__Instructions to follow__.
Return all lines in the data where the string "ends" can be found.

───

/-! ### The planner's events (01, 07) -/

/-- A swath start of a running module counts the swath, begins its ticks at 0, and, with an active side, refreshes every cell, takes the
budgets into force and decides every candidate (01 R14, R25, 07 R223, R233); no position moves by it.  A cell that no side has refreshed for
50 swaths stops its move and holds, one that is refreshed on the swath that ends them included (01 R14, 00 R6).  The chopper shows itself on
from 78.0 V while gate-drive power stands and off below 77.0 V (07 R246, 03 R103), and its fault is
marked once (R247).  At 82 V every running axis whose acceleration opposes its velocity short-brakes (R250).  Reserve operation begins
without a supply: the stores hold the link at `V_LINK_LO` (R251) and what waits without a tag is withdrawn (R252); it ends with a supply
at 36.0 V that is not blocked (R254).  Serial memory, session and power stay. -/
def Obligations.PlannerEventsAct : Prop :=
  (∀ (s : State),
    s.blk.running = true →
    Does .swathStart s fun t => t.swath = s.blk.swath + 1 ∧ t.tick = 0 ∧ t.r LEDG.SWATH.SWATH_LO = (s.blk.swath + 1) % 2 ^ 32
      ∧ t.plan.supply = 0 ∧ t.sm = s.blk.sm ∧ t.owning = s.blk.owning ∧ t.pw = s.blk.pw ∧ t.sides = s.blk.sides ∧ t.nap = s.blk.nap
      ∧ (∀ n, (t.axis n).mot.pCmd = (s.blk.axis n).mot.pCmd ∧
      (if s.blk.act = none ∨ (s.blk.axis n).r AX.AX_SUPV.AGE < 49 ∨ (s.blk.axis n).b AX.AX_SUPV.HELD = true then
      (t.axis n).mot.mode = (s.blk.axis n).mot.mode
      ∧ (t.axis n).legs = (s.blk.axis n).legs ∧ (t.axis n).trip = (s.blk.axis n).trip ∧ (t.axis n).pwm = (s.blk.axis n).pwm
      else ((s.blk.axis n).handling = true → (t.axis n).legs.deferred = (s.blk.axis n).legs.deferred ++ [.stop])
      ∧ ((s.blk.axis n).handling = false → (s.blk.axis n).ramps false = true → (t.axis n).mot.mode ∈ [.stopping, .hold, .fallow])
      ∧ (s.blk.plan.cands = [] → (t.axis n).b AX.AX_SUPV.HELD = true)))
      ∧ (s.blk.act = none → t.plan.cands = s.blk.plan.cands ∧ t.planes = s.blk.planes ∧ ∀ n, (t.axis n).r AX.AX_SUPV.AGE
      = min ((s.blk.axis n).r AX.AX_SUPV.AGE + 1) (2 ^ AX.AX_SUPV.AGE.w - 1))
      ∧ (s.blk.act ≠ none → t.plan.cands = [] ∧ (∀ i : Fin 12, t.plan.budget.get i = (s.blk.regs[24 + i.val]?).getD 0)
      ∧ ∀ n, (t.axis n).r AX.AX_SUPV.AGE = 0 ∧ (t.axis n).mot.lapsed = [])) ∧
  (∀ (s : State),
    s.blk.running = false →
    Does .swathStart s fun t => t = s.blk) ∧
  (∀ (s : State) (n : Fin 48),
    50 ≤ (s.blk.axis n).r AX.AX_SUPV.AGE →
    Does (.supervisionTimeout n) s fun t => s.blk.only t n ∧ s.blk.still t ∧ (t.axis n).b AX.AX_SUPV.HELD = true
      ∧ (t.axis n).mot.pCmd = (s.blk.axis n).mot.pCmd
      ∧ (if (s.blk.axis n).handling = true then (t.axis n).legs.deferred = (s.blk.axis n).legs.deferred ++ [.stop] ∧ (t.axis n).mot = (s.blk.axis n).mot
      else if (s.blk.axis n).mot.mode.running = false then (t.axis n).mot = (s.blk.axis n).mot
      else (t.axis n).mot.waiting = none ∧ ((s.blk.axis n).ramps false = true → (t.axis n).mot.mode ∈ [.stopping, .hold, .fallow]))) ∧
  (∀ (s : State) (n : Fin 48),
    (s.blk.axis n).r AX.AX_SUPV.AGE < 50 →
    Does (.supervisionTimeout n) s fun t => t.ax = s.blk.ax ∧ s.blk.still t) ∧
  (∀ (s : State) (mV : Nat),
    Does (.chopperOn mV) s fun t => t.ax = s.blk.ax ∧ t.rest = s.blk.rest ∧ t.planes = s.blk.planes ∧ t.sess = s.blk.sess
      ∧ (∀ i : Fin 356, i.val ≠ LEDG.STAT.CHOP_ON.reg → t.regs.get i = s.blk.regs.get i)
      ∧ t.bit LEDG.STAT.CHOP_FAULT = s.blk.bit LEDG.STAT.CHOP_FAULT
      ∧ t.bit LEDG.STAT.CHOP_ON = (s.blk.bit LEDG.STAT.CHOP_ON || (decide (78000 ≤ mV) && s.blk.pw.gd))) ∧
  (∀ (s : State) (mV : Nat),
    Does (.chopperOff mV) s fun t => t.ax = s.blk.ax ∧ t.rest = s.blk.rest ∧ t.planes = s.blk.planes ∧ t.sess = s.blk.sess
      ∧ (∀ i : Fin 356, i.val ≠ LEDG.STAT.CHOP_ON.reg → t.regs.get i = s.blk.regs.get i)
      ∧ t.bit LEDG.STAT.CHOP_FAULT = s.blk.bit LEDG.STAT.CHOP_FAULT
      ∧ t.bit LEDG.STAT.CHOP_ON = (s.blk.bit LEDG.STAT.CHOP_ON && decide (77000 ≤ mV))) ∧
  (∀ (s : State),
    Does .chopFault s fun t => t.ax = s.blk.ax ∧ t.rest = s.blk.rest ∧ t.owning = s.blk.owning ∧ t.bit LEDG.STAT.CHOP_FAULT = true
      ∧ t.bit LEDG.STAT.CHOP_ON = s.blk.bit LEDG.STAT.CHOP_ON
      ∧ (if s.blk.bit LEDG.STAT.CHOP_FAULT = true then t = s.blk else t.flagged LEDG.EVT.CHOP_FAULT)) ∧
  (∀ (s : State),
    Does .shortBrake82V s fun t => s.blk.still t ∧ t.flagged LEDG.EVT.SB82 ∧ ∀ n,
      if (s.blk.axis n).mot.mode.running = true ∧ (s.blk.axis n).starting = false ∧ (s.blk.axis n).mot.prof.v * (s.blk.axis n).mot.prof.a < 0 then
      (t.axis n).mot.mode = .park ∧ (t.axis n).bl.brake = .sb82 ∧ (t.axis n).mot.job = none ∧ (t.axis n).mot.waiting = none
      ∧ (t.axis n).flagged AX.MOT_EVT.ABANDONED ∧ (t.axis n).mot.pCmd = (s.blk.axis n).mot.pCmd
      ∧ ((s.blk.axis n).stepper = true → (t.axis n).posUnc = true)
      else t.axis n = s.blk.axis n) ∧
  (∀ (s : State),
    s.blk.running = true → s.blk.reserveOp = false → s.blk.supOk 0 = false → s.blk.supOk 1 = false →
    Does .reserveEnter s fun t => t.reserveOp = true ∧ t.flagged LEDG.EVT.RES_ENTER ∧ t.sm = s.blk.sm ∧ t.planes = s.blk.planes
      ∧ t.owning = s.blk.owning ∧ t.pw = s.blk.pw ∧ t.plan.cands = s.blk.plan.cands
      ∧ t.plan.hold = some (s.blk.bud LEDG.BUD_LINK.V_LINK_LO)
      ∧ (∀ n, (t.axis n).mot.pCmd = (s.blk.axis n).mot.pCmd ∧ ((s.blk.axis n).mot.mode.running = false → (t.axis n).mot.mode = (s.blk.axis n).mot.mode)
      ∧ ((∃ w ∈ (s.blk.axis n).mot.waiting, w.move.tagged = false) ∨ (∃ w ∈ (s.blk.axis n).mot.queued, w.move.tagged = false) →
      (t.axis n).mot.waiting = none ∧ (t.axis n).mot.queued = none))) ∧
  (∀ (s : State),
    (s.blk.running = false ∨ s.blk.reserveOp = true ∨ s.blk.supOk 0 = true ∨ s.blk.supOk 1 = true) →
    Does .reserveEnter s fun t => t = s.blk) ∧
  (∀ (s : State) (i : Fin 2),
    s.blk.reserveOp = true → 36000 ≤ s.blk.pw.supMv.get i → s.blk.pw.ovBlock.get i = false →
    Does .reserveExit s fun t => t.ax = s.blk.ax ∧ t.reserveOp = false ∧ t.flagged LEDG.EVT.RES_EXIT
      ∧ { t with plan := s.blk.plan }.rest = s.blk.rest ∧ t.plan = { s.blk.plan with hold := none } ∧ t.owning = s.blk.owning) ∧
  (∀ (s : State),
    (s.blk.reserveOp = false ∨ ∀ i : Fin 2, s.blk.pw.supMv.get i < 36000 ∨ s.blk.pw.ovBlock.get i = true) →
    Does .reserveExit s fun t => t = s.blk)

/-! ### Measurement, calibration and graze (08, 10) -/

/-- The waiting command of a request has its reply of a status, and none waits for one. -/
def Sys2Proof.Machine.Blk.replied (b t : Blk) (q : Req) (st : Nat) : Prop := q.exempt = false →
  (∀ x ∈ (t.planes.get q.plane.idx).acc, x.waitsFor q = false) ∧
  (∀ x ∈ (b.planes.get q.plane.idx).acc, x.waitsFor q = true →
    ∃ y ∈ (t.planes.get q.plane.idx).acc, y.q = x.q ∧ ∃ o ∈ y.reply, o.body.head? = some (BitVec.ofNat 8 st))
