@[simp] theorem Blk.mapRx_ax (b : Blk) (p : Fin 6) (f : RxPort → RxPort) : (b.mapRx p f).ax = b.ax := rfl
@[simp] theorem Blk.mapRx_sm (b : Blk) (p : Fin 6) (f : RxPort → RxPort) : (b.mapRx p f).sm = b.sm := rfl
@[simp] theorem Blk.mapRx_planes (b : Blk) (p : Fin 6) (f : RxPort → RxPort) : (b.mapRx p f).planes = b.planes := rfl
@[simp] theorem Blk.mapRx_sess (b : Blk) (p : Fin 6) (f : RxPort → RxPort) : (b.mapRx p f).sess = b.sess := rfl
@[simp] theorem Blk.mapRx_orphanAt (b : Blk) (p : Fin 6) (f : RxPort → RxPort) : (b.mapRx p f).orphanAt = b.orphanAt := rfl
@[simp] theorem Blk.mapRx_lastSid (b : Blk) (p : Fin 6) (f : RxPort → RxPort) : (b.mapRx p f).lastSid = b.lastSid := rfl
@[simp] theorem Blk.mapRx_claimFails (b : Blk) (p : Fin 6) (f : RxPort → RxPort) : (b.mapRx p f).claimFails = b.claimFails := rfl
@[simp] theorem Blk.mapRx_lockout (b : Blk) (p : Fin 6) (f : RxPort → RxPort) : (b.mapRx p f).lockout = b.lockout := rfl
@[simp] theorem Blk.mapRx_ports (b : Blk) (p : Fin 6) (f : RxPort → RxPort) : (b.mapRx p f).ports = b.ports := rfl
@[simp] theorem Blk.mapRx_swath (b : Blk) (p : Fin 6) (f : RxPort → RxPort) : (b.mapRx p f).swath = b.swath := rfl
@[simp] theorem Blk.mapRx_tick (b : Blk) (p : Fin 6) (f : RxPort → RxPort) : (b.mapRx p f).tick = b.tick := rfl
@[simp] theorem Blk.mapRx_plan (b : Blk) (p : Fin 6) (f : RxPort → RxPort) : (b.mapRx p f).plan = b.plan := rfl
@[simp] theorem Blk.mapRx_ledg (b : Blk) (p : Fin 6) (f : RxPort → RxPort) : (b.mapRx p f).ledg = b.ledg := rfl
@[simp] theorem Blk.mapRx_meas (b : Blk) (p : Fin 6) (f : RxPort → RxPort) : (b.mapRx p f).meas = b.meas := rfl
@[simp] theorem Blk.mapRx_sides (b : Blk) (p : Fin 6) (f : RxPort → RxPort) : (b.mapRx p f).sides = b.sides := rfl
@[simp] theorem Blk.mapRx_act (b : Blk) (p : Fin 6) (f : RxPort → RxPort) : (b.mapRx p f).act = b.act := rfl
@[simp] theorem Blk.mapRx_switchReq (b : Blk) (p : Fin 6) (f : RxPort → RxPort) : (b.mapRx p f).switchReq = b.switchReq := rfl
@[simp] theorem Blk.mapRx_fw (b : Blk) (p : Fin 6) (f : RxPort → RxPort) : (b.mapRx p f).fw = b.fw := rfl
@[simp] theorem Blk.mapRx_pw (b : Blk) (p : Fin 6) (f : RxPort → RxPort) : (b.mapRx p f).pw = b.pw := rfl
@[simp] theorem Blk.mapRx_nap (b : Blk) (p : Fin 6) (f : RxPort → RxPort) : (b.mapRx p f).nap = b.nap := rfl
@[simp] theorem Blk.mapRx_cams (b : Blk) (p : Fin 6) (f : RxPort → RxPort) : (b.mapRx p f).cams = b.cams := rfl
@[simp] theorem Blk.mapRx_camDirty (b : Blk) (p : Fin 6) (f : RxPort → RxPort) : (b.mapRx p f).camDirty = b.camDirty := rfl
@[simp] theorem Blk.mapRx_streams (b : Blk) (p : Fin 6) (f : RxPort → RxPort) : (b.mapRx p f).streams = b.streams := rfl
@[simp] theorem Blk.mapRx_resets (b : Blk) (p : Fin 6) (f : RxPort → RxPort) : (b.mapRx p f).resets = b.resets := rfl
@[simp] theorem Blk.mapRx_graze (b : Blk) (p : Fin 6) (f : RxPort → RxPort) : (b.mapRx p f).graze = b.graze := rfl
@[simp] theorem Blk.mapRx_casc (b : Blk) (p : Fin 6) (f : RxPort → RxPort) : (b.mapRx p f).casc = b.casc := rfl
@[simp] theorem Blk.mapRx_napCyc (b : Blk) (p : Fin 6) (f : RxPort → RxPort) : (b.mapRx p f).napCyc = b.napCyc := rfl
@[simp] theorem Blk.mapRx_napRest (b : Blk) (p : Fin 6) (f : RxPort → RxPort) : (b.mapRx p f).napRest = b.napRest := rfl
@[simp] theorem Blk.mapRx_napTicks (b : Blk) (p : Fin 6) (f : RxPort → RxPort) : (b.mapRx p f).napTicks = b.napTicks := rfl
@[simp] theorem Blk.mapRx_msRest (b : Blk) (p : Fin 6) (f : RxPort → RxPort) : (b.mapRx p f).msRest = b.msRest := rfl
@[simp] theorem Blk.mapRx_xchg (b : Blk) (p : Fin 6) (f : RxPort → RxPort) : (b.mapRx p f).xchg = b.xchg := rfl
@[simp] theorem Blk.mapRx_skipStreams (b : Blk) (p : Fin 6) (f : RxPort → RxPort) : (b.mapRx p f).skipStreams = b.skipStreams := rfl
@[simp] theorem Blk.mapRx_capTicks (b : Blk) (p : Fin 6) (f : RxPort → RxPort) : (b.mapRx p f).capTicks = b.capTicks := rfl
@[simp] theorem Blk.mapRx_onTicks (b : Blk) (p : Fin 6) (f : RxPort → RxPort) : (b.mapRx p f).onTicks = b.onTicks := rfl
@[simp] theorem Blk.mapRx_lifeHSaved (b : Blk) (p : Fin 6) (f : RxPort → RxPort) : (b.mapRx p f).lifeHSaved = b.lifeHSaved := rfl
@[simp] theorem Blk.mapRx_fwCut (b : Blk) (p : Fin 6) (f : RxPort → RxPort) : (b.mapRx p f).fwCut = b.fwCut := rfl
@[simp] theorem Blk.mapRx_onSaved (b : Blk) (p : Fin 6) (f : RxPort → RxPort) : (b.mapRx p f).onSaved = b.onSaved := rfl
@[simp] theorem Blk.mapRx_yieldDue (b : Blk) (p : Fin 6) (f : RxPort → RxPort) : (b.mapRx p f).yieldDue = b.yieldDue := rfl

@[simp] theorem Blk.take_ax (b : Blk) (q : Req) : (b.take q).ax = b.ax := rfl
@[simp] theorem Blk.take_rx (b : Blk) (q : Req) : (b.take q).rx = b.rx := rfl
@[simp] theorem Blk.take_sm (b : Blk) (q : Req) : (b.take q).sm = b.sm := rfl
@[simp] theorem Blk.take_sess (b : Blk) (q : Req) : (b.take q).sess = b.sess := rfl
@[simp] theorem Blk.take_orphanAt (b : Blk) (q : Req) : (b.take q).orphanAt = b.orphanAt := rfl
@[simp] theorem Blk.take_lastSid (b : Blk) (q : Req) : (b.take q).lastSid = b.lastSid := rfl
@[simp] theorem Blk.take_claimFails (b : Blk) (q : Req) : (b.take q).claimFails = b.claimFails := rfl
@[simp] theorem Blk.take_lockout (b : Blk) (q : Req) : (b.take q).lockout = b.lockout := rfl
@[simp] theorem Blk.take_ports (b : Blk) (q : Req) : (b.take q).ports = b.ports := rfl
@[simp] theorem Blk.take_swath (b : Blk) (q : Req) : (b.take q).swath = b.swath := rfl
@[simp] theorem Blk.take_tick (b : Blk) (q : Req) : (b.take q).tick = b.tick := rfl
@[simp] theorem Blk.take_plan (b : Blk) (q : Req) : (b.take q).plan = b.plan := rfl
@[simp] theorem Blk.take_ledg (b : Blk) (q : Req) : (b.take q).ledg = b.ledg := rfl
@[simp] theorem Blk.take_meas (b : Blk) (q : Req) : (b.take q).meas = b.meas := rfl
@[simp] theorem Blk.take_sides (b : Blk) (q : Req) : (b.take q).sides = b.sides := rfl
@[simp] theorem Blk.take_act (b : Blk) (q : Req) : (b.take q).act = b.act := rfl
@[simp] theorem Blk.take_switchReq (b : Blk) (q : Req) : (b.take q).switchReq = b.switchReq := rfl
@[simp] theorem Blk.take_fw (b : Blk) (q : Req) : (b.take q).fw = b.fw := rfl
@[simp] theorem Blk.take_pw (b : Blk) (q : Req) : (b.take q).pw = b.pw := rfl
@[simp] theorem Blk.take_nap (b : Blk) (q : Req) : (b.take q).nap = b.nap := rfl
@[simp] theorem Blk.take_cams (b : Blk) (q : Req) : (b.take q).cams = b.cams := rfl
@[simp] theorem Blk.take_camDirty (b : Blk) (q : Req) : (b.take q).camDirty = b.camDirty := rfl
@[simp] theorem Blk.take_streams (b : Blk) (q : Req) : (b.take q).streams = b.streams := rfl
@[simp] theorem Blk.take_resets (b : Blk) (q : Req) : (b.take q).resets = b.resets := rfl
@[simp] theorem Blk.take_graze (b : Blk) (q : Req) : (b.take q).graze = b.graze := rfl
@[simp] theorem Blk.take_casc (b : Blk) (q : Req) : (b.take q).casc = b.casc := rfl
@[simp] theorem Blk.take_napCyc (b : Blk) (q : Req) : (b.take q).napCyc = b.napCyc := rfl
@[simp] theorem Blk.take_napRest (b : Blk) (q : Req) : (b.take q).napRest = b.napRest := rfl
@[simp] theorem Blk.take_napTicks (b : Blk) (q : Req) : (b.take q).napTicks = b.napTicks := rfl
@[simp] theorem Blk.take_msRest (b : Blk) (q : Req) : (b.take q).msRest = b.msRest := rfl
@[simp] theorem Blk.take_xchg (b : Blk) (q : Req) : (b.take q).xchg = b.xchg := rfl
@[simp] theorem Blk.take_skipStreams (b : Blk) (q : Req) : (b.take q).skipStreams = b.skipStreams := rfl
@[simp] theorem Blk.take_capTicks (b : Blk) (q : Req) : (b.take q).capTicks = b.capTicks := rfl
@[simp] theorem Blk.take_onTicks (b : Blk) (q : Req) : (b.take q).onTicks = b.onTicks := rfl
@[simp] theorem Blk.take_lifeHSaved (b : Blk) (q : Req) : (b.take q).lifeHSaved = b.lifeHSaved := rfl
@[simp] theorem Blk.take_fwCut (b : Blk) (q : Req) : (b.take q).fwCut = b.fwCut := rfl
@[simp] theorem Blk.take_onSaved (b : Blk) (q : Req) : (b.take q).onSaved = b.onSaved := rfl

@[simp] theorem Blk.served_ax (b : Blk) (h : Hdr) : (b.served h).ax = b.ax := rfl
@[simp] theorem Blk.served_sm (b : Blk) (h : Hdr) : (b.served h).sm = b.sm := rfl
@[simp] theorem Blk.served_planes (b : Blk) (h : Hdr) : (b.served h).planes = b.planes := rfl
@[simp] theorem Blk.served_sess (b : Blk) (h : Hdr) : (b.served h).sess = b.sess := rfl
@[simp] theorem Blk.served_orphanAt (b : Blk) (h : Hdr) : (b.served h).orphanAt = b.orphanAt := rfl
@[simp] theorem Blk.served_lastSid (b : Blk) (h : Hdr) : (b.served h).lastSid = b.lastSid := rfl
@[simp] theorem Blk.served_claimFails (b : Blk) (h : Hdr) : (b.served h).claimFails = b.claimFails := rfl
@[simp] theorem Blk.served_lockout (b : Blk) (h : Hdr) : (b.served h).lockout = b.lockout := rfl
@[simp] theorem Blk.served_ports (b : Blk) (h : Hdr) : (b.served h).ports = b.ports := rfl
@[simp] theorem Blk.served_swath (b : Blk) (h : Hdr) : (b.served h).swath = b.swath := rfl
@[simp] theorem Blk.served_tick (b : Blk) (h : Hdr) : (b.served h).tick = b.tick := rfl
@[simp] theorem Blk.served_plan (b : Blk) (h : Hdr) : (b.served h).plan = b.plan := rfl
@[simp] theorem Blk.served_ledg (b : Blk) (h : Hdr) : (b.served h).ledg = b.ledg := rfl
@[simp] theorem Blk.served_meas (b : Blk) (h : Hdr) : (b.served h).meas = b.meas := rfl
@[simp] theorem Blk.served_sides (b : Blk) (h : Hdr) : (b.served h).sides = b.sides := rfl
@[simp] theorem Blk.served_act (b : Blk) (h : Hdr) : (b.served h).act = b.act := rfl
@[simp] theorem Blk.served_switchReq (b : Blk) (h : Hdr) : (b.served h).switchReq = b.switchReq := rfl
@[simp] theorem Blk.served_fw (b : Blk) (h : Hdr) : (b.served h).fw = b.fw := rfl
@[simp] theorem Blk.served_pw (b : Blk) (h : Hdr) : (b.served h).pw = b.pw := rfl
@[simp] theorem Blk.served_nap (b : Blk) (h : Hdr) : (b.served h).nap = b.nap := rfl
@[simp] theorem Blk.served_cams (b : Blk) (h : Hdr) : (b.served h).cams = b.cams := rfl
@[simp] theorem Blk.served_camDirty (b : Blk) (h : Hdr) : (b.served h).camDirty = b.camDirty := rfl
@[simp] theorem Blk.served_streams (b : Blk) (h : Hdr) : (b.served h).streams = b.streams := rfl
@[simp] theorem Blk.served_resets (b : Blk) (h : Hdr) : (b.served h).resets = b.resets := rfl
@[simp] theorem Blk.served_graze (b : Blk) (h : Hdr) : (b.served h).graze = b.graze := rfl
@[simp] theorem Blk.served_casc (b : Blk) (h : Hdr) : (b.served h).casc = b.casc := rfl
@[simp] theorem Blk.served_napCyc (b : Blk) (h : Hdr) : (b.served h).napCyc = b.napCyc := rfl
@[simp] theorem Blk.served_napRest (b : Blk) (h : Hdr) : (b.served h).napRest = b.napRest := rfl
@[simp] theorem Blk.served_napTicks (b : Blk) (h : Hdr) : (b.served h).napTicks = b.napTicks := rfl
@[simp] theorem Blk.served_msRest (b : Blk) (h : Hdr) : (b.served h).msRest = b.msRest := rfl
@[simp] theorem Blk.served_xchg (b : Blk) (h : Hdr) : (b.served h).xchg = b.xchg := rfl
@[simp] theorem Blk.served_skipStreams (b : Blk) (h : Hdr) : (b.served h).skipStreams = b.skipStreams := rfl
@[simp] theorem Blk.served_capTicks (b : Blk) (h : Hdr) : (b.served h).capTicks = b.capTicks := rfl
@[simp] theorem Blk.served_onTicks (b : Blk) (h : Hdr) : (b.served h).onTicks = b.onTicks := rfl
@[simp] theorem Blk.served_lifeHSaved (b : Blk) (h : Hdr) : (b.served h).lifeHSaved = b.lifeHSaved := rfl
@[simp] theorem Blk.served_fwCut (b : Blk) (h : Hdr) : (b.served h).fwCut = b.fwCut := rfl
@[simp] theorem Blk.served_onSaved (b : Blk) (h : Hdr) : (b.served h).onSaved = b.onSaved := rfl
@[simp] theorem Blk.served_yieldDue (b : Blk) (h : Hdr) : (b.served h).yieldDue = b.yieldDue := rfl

───

__Answer box__.
50 swaths stops its move and holds, one that is refreshed on the swath that ends them included (01 R14, 00 R6).  The chopper shows itself on
without a supply: the stores hold the link at `V_LINK_LO` (R251) and what waits without a tag is withdrawn (R252); it ends with a supply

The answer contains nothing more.